■ WHAT TO DO ■
When you reach the line in the data below that contains "admits OpFloatCvt.inRange ⟨31, 31, 3, 3, 7⟩", please start repeating lines exactly, and stop after the line that contains "admits OpAmo.inRange ⟨31, 31, 31, 3, 1, 7⟩", repeating nothing else.

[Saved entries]
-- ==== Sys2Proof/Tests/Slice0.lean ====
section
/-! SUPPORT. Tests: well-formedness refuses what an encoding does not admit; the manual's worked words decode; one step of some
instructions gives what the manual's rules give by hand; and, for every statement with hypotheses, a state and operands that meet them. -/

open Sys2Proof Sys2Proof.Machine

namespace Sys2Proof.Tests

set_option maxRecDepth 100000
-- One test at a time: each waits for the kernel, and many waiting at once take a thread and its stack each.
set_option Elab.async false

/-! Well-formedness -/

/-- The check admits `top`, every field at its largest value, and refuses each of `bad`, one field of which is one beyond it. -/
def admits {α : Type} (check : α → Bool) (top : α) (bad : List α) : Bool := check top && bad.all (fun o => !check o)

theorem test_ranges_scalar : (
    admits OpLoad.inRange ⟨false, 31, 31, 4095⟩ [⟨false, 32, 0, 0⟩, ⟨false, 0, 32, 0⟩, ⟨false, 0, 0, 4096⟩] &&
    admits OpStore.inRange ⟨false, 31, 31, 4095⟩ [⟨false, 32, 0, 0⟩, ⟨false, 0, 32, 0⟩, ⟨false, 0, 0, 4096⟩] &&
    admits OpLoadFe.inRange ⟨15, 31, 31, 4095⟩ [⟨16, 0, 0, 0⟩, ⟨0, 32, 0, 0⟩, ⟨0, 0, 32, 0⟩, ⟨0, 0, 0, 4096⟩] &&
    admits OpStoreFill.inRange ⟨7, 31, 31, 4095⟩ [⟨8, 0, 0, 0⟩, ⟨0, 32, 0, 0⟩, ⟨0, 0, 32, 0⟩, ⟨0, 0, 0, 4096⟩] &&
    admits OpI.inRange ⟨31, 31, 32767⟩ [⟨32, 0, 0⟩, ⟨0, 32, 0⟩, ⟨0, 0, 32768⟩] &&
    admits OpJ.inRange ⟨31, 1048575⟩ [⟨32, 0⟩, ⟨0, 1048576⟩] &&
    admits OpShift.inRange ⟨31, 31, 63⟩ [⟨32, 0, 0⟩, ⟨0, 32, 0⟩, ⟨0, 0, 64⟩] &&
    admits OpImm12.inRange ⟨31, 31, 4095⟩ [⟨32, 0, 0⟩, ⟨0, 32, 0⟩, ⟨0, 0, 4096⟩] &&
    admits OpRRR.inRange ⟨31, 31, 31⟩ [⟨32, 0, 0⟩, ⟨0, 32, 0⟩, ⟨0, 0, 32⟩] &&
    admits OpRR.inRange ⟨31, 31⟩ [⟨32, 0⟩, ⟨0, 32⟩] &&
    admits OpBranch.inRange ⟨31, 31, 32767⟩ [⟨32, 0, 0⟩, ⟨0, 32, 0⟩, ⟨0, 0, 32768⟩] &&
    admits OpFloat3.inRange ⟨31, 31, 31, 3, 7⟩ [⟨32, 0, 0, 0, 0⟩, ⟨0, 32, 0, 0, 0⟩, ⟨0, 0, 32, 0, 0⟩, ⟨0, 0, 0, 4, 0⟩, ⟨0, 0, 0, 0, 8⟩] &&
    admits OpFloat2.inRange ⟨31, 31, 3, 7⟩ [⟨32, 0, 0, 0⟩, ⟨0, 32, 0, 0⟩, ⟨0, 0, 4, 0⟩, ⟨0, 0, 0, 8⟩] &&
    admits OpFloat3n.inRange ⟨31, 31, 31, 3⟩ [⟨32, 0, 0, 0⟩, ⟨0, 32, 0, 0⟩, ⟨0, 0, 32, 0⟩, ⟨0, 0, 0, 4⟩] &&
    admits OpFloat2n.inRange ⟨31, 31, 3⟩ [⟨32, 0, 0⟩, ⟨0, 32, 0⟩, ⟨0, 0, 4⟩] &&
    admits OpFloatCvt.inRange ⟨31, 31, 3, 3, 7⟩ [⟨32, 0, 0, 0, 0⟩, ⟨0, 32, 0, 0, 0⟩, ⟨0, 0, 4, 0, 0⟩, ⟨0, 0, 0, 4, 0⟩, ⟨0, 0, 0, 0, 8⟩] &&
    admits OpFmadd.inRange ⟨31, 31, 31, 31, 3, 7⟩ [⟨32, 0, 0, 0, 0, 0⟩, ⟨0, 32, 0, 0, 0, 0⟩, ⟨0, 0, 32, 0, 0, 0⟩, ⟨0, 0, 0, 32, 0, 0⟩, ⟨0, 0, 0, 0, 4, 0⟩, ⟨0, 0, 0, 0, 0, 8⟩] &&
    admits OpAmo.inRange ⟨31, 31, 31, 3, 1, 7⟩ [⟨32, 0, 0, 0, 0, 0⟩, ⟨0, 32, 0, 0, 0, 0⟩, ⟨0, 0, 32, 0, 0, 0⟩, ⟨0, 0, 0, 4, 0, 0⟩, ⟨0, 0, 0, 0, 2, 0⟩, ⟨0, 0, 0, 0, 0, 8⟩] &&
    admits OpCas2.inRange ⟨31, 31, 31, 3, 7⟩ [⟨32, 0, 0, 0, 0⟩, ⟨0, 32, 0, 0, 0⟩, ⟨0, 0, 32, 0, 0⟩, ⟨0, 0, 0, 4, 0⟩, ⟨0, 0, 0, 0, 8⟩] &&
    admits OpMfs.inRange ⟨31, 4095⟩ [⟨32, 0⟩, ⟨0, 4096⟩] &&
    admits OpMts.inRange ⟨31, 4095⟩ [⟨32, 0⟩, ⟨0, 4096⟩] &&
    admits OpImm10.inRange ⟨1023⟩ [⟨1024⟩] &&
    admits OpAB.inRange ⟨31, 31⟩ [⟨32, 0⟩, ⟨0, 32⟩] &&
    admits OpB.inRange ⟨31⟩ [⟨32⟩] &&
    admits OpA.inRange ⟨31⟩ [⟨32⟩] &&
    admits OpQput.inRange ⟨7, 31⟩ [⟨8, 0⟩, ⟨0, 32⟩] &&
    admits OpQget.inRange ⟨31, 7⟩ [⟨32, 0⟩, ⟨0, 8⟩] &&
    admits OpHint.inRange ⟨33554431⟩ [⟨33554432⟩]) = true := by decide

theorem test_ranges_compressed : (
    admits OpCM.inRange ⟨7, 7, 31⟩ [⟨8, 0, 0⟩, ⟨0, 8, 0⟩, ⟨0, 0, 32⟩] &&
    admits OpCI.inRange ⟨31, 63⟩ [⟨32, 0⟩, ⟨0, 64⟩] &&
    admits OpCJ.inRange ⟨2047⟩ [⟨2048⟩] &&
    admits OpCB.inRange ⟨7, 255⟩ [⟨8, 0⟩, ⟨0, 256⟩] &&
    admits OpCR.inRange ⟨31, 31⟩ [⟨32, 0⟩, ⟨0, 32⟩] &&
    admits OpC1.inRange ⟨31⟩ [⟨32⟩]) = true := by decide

==

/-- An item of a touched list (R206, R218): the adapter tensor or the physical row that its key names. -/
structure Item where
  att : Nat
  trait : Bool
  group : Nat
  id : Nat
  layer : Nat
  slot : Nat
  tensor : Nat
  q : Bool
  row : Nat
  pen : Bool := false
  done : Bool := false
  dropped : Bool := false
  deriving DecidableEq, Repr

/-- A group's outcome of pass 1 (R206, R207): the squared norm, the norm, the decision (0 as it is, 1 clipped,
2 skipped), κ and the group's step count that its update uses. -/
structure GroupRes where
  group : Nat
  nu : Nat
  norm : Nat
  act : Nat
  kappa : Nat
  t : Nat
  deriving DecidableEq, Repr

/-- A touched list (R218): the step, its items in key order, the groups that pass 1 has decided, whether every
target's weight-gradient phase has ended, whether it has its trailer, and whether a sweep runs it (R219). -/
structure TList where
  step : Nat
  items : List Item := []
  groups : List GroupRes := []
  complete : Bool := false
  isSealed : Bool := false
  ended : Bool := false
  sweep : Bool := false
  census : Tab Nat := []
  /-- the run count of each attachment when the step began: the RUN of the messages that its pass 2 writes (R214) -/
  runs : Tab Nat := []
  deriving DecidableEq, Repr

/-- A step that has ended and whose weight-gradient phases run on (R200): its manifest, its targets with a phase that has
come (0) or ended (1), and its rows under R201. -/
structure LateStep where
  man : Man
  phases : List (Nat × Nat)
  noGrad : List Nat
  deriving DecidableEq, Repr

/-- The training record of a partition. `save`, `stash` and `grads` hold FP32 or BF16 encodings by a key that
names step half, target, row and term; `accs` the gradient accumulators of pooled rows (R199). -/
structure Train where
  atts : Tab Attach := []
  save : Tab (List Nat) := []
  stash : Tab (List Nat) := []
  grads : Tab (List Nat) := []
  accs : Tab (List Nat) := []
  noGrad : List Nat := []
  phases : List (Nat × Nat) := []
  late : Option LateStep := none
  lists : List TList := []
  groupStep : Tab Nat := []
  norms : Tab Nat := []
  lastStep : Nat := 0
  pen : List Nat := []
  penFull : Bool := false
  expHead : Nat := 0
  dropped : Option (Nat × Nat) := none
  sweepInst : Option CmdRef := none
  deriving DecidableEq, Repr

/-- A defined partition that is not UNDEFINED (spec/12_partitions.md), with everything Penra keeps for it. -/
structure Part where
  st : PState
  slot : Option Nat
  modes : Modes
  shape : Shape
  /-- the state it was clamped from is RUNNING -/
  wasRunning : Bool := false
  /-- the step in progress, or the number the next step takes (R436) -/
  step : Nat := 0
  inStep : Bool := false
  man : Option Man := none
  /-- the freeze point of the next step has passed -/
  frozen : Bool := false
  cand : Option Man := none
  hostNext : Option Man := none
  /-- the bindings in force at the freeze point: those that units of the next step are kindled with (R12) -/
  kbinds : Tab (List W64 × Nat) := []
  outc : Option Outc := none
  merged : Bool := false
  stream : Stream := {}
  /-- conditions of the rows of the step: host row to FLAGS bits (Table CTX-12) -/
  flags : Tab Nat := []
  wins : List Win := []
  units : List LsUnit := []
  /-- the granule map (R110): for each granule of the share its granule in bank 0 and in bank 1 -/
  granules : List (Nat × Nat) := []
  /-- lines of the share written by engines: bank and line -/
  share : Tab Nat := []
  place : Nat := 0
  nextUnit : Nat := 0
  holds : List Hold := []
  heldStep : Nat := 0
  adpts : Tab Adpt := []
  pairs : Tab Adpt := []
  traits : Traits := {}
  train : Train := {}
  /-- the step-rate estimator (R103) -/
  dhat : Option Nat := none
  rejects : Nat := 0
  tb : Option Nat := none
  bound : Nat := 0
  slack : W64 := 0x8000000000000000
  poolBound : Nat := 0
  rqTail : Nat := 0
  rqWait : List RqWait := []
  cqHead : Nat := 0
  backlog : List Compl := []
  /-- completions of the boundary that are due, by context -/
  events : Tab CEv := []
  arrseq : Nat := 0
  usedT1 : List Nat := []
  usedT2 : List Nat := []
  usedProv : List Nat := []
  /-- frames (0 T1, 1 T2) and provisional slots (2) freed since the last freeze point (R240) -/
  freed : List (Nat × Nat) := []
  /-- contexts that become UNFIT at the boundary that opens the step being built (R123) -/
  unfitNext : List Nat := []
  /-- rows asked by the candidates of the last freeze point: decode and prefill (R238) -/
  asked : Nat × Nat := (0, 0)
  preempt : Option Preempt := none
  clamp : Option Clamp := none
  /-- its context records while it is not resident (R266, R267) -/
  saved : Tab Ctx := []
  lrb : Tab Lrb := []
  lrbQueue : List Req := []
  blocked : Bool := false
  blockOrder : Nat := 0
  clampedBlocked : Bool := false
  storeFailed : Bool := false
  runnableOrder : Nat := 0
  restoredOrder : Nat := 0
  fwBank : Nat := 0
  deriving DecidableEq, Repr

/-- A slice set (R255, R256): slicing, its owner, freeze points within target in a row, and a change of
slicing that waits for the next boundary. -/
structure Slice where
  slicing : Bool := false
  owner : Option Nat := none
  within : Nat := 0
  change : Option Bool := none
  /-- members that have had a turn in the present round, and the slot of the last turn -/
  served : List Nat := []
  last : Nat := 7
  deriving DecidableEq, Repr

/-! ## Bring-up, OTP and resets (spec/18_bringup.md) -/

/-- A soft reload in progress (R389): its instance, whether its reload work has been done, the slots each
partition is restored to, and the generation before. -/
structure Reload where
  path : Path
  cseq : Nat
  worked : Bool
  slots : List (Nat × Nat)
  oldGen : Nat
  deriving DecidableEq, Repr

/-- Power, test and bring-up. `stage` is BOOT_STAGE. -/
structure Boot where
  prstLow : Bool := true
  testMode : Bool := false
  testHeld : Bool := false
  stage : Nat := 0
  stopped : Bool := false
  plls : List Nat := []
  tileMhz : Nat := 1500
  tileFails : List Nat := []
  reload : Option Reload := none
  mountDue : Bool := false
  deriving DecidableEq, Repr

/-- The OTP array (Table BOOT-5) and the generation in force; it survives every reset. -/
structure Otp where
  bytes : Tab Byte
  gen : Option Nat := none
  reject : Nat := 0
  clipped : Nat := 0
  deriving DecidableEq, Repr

■ WRITTEN REPLY ■
    admits OpFloatCvt.inRange ⟨31, 31, 3, 3, 7⟩ [⟨32, 0, 0, 0, 0⟩, ⟨0, 32, 0, 0, 0⟩, ⟨0, 0, 4, 0, 0⟩, ⟨0, 0, 0, 4, 0⟩, ⟨0, 0, 0, 0, 8⟩] &&
    admits OpFmadd.inRange ⟨31, 31, 31, 31, 3, 7⟩ [⟨32, 0, 0, 0, 0, 0⟩, ⟨0, 32, 0, 0, 0, 0⟩, ⟨0, 0, 32, 0, 0, 0⟩, ⟨0, 0, 0, 32, 0, 0⟩, ⟨0, 0, 0, 0, 4, 0⟩, ⟨0, 0, 0, 0, 0, 8⟩] &&
    admits OpAmo.inRange ⟨31, 31, 31, 3, 1, 7⟩ [⟨32, 0, 0, 0, 0, 0⟩, ⟨0, 32, 0, 0, 0, 0⟩, ⟨0, 0, 32, 0, 0, 0⟩, ⟨0, 0, 0, 4, 0, 0⟩, ⟨0, 0, 0, 0, 2, 0⟩, ⟨0, 0, 0, 0, 0, 8⟩] &&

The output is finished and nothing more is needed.